A US federal judge has ordered the administration of President Barack Obama to provide him with updated information on the detainees held by the USA in Bagram airbase in Afghanistan by 11 March. District Court Judge John Bates is considering whether the detainees may challenge their detention before courts in the USA.

Judge Bates asked the Bush administration in January 2009 to disclose the number of people being held in Bagram, how many of them were taken into custody outside of Afghanistan, and how many of them were Afghan nationals.
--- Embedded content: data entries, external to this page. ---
-- ==== Sys2Proof/Machine/Color.lean ====
section
/-! DEFINITION. ColorModel: the function hsv2rgb over exact integers (R80, R81, R84), the same over a 16-bit datapath
(R83), and the command HSV2RGB (R82). -/

namespace Sys2Proof.Machine

/-- Three channel values between the stages of R81. -/
structure Rgb (α : Type) where
  r : α
  g : α
  b : α
deriving DecidableEq, Repr

/-- Stage 2: hue to a fully saturated, full-value colour. The sector table is that of R84 (log entry 10). -/
def hueStage (h1 : Nat) : Rgb Nat :=
  let sector := h1 / 60
  let d := h1 - 60 * sector
  let t := (425 * d) / 100
  match sector with
  | 0 => ⟨255, t, 0⟩
  | 1 => ⟨255 - t, 255, 0⟩
  | 2 => ⟨0, 255, t⟩
  | 3 => ⟨0, 255 - t, 255⟩
  | 4 => ⟨t, 0, 255⟩
  | _ => ⟨255, 0, 255 - t⟩

/-- Stage 3, one channel: blend toward white, from the channel's own stage-2 value. -/
def blendChannel (s1 c0 : Nat) : Nat := c0 + ((255 - c0) * (100 - s1)) / 100

/-- Stage 4, one channel: scale by value. -/
def scaleChannel (v1 c1 : Nat) : Nat := (c1 * v1) / 100

/-- `hsv2rgb(h, s, v)` (R81): clamp, hue, saturation, value; multiply first, then divide, truncating. -/
def hsv2rgb (c : Hsv) : Pixel :=
  let x := hueStage (clampHue c)
  let channel := fun c0 => BitVec.ofNat 8 (scaleChannel (clampVal c) (blendChannel (clampSat c) c0))
  { r := channel x.r, g := channel x.g, b := channel x.b }

/-! The 16-bit unsigned datapath of R83. Every operation wraps at 16 bits. -/

/-- The smaller of two unsigned 16-bit numbers. -/
def min16 (a b : BitVec 16) : BitVec 16 := if a.ult b then a else b

/-- Stage 2 at 16 bits. -/
def hueStage16 (h1 : BitVec 16) : Rgb (BitVec 16) :=
  let sector := h1 / 60#16
  let d := h1 - 60#16 * sector
  let t := (425#16 * d) / 100#16
  if sector = 0#16 then ⟨255#16, t, 0#16⟩
  else if sector = 1#16 then ⟨255#16 - t, 255#16, 0#16⟩
  else if sector = 2#16 then ⟨0#16, 255#16, t⟩
  else if sector = 3#16 then ⟨0#16, 255#16 - t, 255#16⟩
  else if sector = 4#16 then ⟨t, 0#16, 255#16⟩
  else ⟨255#16, 0#16, 255#16 - t⟩

/-- Stages 3 and 4 at 16 bits, one channel. -/
def channel16 (s1 v1 c0 : BitVec 16) : Channel :=
  let c1 := c0 + ((255#16 - c0) * (100#16 - s1)) / 100#16
  ((c1 * v1) / 100#16).setWidth 8

/-- `hsv2rgb` as a 16-bit unsigned datapath computes it (R83). -/
def hsv2rgb16 (c : Hsv) : Pixel :=
  let s1 := min16 (c.s.setWidth 16) 100#16
  let v1 := min16 (c.v.setWidth 16) 100#16
  let x := hueStage16 (min16 c.h 359#16)
  { r := channel16 s1 v1 x.r, g := channel16 s1 v1 x.g, b := channel16 s1 v1 x.b }

/-- `HSV2RGB h, s, v` (R82): succeeds in every state, reads and writes none. -/
def execHsv2rgb (c : Hsv) (s : State) : Result := succeed (packRgb (hsv2rgb c)) s

end Sys2Proof.Machine
end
The administration responded by classifying the key details as secret and redacted them from the unclassified version of the filing.

Judge Bates has now asked the Obama administration the same questions, noting that the details supplied to him by the government in January may now be out of date.
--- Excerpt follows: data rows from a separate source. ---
/-- A held `TEARDOWN` while the last element is read and the `NOTIFY` comes. -/
def lastReadHeld : State := { facing greenBusy [.tbRead 71, .notify 1#1] with held := some .teardown }

theorem lastReadHeld_contract : Contract lastRead lastReadHeld :=
  .cons (c := lastRead) (s := lastReadHeld) rfl ⟨_, rfl, by decide⟩ <|
    .cons rfl (fun _ => ⟨_, rfl, by decide⟩) <| .cons rfl trivial <| .idle (by decide) rfl rfl

theorem witness_EveryHoldEndsUnderTheContract :
    Inv lastReadHeld ∧ InStep lastRead lastReadHeld ∧ Contract lastRead lastReadHeld ∧
      lastReadHeld.held = some .teardown ∧
      ∀ k u rest, steps k lastReadHeld = .next u → u.held = some .teardown →
        u.turns ≠ .reset :: rest ∧ ∀ w, u.turns ≠ .host w :: rest := by
  have hin : InStep lastRead lastReadHeld := { busy_iff := by decide, count_eq := by intro x hx; cases hx; rfl }
  refine ⟨{ greenBusy_inv with held_live := by decide }, hin, lastReadHeld_contract, rfl, ?_⟩
  intro k u rest hk _
  have hmem : ∀ a ∈ u.turns, a ∈ lastReadHeld.turns := fun a ha => List.mem_of_mem_drop (steps_turns hk ▸ ha)
  refine ⟨fun h => ?_, fun w h => ?_⟩
  · have := hmem .reset (by simp [h])
    simp [lastReadHeld, facing] at this
  · have := hmem (.host w) (by simp [h])
    simp [lastReadHeld, facing] at this

end Sys2Proof.Tests
end

/-! PROOFS, family 00_scope: what each turn answers, one equation per case, and the two statements about the step as a
whole. -/

namespace Sys2Proof.Machine

/-! ## The step (R7, R10) -/

theorem step_of_not_wellFormed {s : State} (hwf : s.cfg.wellFormed = false) : step s = .refused .badConfiguration := by
  simp [step, hwf]

theorem step_of_turn {s : State} {t : Turn} {rest : List Turn} (hwf : s.cfg.wellFormed = true)
    (ht : s.turns = t :: rest) : step s = runTurn t { s with turns := rest } := by
  simp [step, hwf, nextTurn, ht]

theorem step_of_no_turn {s : State} (hwf : s.cfg.wellFormed = true) (ht : s.turns = []) : step s = coreTurn s := by
  simp [step, hwf, nextTurn, ht]

/-! ## The host's turn (R62) -/

theorem hostTurn_of_held {s : State} (w : CommandWord) (hh : s.held ≠ none) :
    hostTurn w s = .refused .commandWhileOutstanding :=
  if_pos (Option.isSome_iff_ne_none.mpr hh)

theorem hostTurn_of_decode_ok {s : State} {w : CommandWord} {i : Instr} (hh : s.held = none)
    (hd : decode (.command w) = .ok i) : hostTurn w s = exec i s := by
  simp [hostTurn, hh, hd]

theorem hostTurn_of_decode_error {s : State} {w : CommandWord} {e : Reject} (hh : s.held = none)
    (hd : decode (.command w) = .error e) : hostTurn w s = illegalCommand s := by
  simp [hostTurn, hh, hd]

/-! ## The CORE's own turn (R122, R137, R166) -/

theorem coreTurn_of_held {s : State} {h : Held} (hh : s.held = some h) : coreTurn s = exec h.instr s := by
  simp [coreTurn, hh]

theorem coreTurn_of_not_held {s : State} (hh : s.held = none) : coreTurn s = .next (quiet s) := by
  simp [coreTurn, hh]

/-! ## The collaborator's turn at the notify input (R70) -/

theorem notifyTurn_one (s : State) : notifyTurn 1#1 s = exec .notify s := rfl

theorem notifyTurn_zero (s : State) : notifyTurn 0#1 s = .next (quiet s) := rfl

/-! ## Every turn but a second command answers a next state (R145, R176) -/

theorem exec_answers (i : Instr) (s : State) : ∃ t, exec i s = .next t :=
  (exec_effect i s).imp fun _ ⟨h, _⟩ => h

theorem hostTurn_answers {s : State} (w : CommandWord) (hh : s.held = none) : ∃ t, hostTurn w s = .next t := by
  cases hd : decode (.command w) with
  | ok i => rw [hostTurn_of_decode_ok hh hd]; exact exec_answers i s
  | error e => rw [hostTurn_of_decode_error hh hd]; exact ⟨_, rfl⟩

theorem coreTurn_answers (s : State) : ∃ t, coreTurn s = .next t := by
  cases hh : s.held with
  | some h => rw [coreTurn_of_held hh]; exact exec_answers h.instr s
  | none => rw [coreTurn_of_not_held hh]; exact ⟨_, rfl⟩

theorem notifyTurn_answers (level : BitVec 1) (s : State) : ∃ t, notifyTurn level s = .next t := by
  obtain rfl | rfl : level = 1#1 ∨ level = 0#1 := by bv_omega
  · rw [notifyTurn_one]; exact exec_answers .notify s
  · exact ⟨_, notifyTurn_zero s⟩

theorem runTurn_answers {s : State} (t : Turn) (h : s.held = none ∨ ∀ w, t ≠ .host w) :
    ∃ u, runTurn t s = .next u := by
  cases t with
  | host w => exact hostTurn_answers w (h.resolve_right fun hw => hw w rfl)
  | core => exact coreTurn_answers s
  | notify level => exact notifyTurn_answers level s
  | tbRead j => exact ⟨_, rfl⟩
  | reset => exact ⟨_, rfl⟩

theorem step_answers {s : State} (hwf : s.cfg.wellFormed = true)
    (h : s.held = none ∨ ∀ w rest, s.turns ≠ .host w :: rest) : ∃ t, step s = .next t := by
  cases ht : s.turns with
  | nil => rw [step_of_no_turn hwf ht]; exact coreTurn_answers s
  | cons t rest =>
    rw [step_of_turn hwf ht]
    refine runTurn_answers t (h.imp_right fun hne w hw => hne w rest ?_)
    rw [ht, hw]

/-! ## The statements -/

/-- Settles O8: a turn is refused only in `hostTurn`, with a command held; `exec_effect` gives every instruction a next
state. -/
theorem onlyTwoRunsAreRefused : Obligations.OnlyTwoRunsAreRefused := by
  intro s
  refine ⟨step_of_not_wellFormed, fun hwf w rest ht hh => ?_, step_answers⟩
  rw [step_of_turn hwf ht]
  exact hostTurn_of_held w hh

/-- Settles O6: the turn is taken off the list (`step_of_turn`, `step_of_no_turn`), and each kind of turn has its
equation. -/
theorem stepRunsTheDecodedInstruction : Obligations.StepRunsTheDecodedInstruction := by
  intro s rest hwf
  refine ⟨fun w i ht hh hd => ?host, fun ht => ?notify, fun ht => ?noEvent, fun ht hh => ?coreUpdate,
    fun ht hh => ?coreTeardown, fun ht hh => ?coreWaits, fun ht hh => ?emptyUpdate, fun ht hh => ?emptyTeardown,
    fun ht hh => ?emptyWaits⟩
  case host => exact (step_of_turn hwf ht).trans (hostTurn_of_decode_ok hh hd)
  case notify => exact (step_of_turn hwf ht).trans (notifyTurn_one _)
  case noEvent => exact (step_of_turn hwf ht).trans (notifyTurn_zero _)
  case coreUpdate => exact (step_of_turn hwf ht).trans (coreTurn_of_held (s := { s with turns := rest }) hh)
  case coreTeardown => exact (step_of_turn hwf ht).trans (coreTurn_of_held (s := { s with turns := rest }) hh)
  case coreWaits => exact (step_of_turn hwf ht).trans (coreTurn_of_not_held hh)
  case emptyUpdate => exact (step_of_no_turn hwf ht).trans (coreTurn_of_held hh)
  case emptyTeardown => exact (step_of_no_turn hwf ht).trans (coreTurn_of_held hh)
  case emptyWaits => exact (step_of_no_turn hwf ht).trans (coreTurn_of_not_held hh)

end Sys2Proof.Machine

/-! PROOFS, family 10_state: the invariant kept by every operation and so by every step, what an instruction and a step
can do to the six items of state, and the statements about the items. -/

namespace Sys2Proof.Machine

/-! ## Taking the turn off the list changes no item of the CORE -/

@[simp] theorem afterFetch_cfg (s : State) : (afterFetch s).cfg = s.cfg := rfl
@[simp] theorem afterFetch_life (s : State) : (afterFetch s).life = s.life := rfl
@[simp] theorem afterFetch_count (s : State) : (afterFetch s).count = s.count := rfl
@[simp] theorem afterFetch_busy (s : State) : (afterFetch s).busy = s.busy := rfl
@[simp] theorem afterFetch_disable (s : State) : (afterFetch s).disable = s.disable := rfl
@[simp] theorem afterFetch_pb (s : State) : (afterFetch s).pb = s.pb := rfl
@[simp] theorem afterFetch_tb (s : State) : (afterFetch s).tb = s.tb := rfl
@[simp] theorem afterFetch_held (s : State) : (afterFetch s).held = s.held := rfl

/-! ## The invariant, operation by operation (R33, R42, R47) -/

theorem afterFetch_inv {s : State} (h : Inv s) : Inv (afterFetch s) := { h with }

theorem quiet_inv {s : State} (h : Inv s) : Inv (quiet s) := { h with }

theorem complete_inv (st : Status) (d : BitVec 24) (n : Option Nat) {s : State} (h : Inv s) : Inv (complete st d n s) :=
  { h with held_live := fun hh => absurd rfl hh }

theorem hold_inv (c : Held) {s : State} (hl : s.life = .live) (h : Inv s) : Inv { s with held := some c } :=
  { h with held_live := fun _ => hl }

theorem readTb_inv (j : Nat) {s : State} (h : Inv s) : Inv (readTb j s) := by
  unfold readTb
  split <;> exact { h with }

theorem takeAnswer_inv {s : State} (h : Inv s) : Inv (takeAnswer s) := by
  unfold takeAnswer
  split <;> exact { h with }

theorem clearBusy_inv {s : State} (h : Inv s) : Inv (clearBusy s) :=
  { h with
    busy_live := fun hb => nomatch hb
    busy_frame := fun hb => nomatch hb }

theorem setBusy_inv {s : State} (hl : s.life = .live) (hf : s.tb.length = tbLen s) (h : Inv s) : Inv (setBusy s) :=
  { h with
    busy_live := fun _ => hl
    busy_frame := fun _ => hf }

/-- `DISABLE` is 0 in `UNINIT` (R138), so only a live Instance may have it written. -/
theorem writeDisable_inv (f : Bool) {s : State} (hl : s.life = .live) (h : Inv s) : Inv (writeDisable f s) :=
  { h with disable_clear := fun hu => by simp [hl] at hu }

theorem pixels_inv {s : State} {pb : List Pixel} (hlen : pb.length = s.pb.length) (h : Inv s) :
    Inv { s with pb := pb } :=
  { h with mem_wf := memory_wf_congr hlen rfl rfl rfl rfl h.mem_wf }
Figures released in late February by the International Committee of the Red Cross, the only organization with access to Bagram detainees, indicate that there were then about 550 detainees in the airbase. This was down from the figure of “about 615” provided by US Secretary of Defense Robert Gates to the Senate Armed Services Committee a month earlier.

New detentions by US and allied forces in Afghanistan continue. According to reports by the American Forces Press Service, at least 120 “militants” were taken into custody during January and February 2009. It is not known how many, if any, have been or will be transferred to Bagram.

Amnesty International has written to the US administration urging it to inject some much needed transparency into the Bagram detention regime, including by making fully available to the public the information requested by District Court Judge John Bates.

Amnesty International has urged the new administration not to repeat its predecessor’s use of secrecy to conceal from the public its response to the judge. Transparency, essential to accountability and detainee protection, must be central to US detention policy. As President Obama has himself instructed his administration, “transparency promotes accountability”.

The need for transparency was illustrated late last month when the UK government revealed that two individuals it handed over to the USA in Iraq in 2004 had subsequently been transferred to US custody in Afghanistan, where they remain five years later.

Amnesty International has asked the US government to confirm whether the two are held in Bagram and to provide further information on their cases. The organization has raised the possibility that the USA’s transfer of these individuals to Afghanistan constituted a war crime.

Amnesty International continues to call for the Bagram detainees to be granted access to an independent court to challenge the lawfulness of their detentions, to effective remedies in relation to their treatment and conditions of detention, and to meaningful access to legal counsel for such purposes. At present, the detainees have no access to lawyers or courts.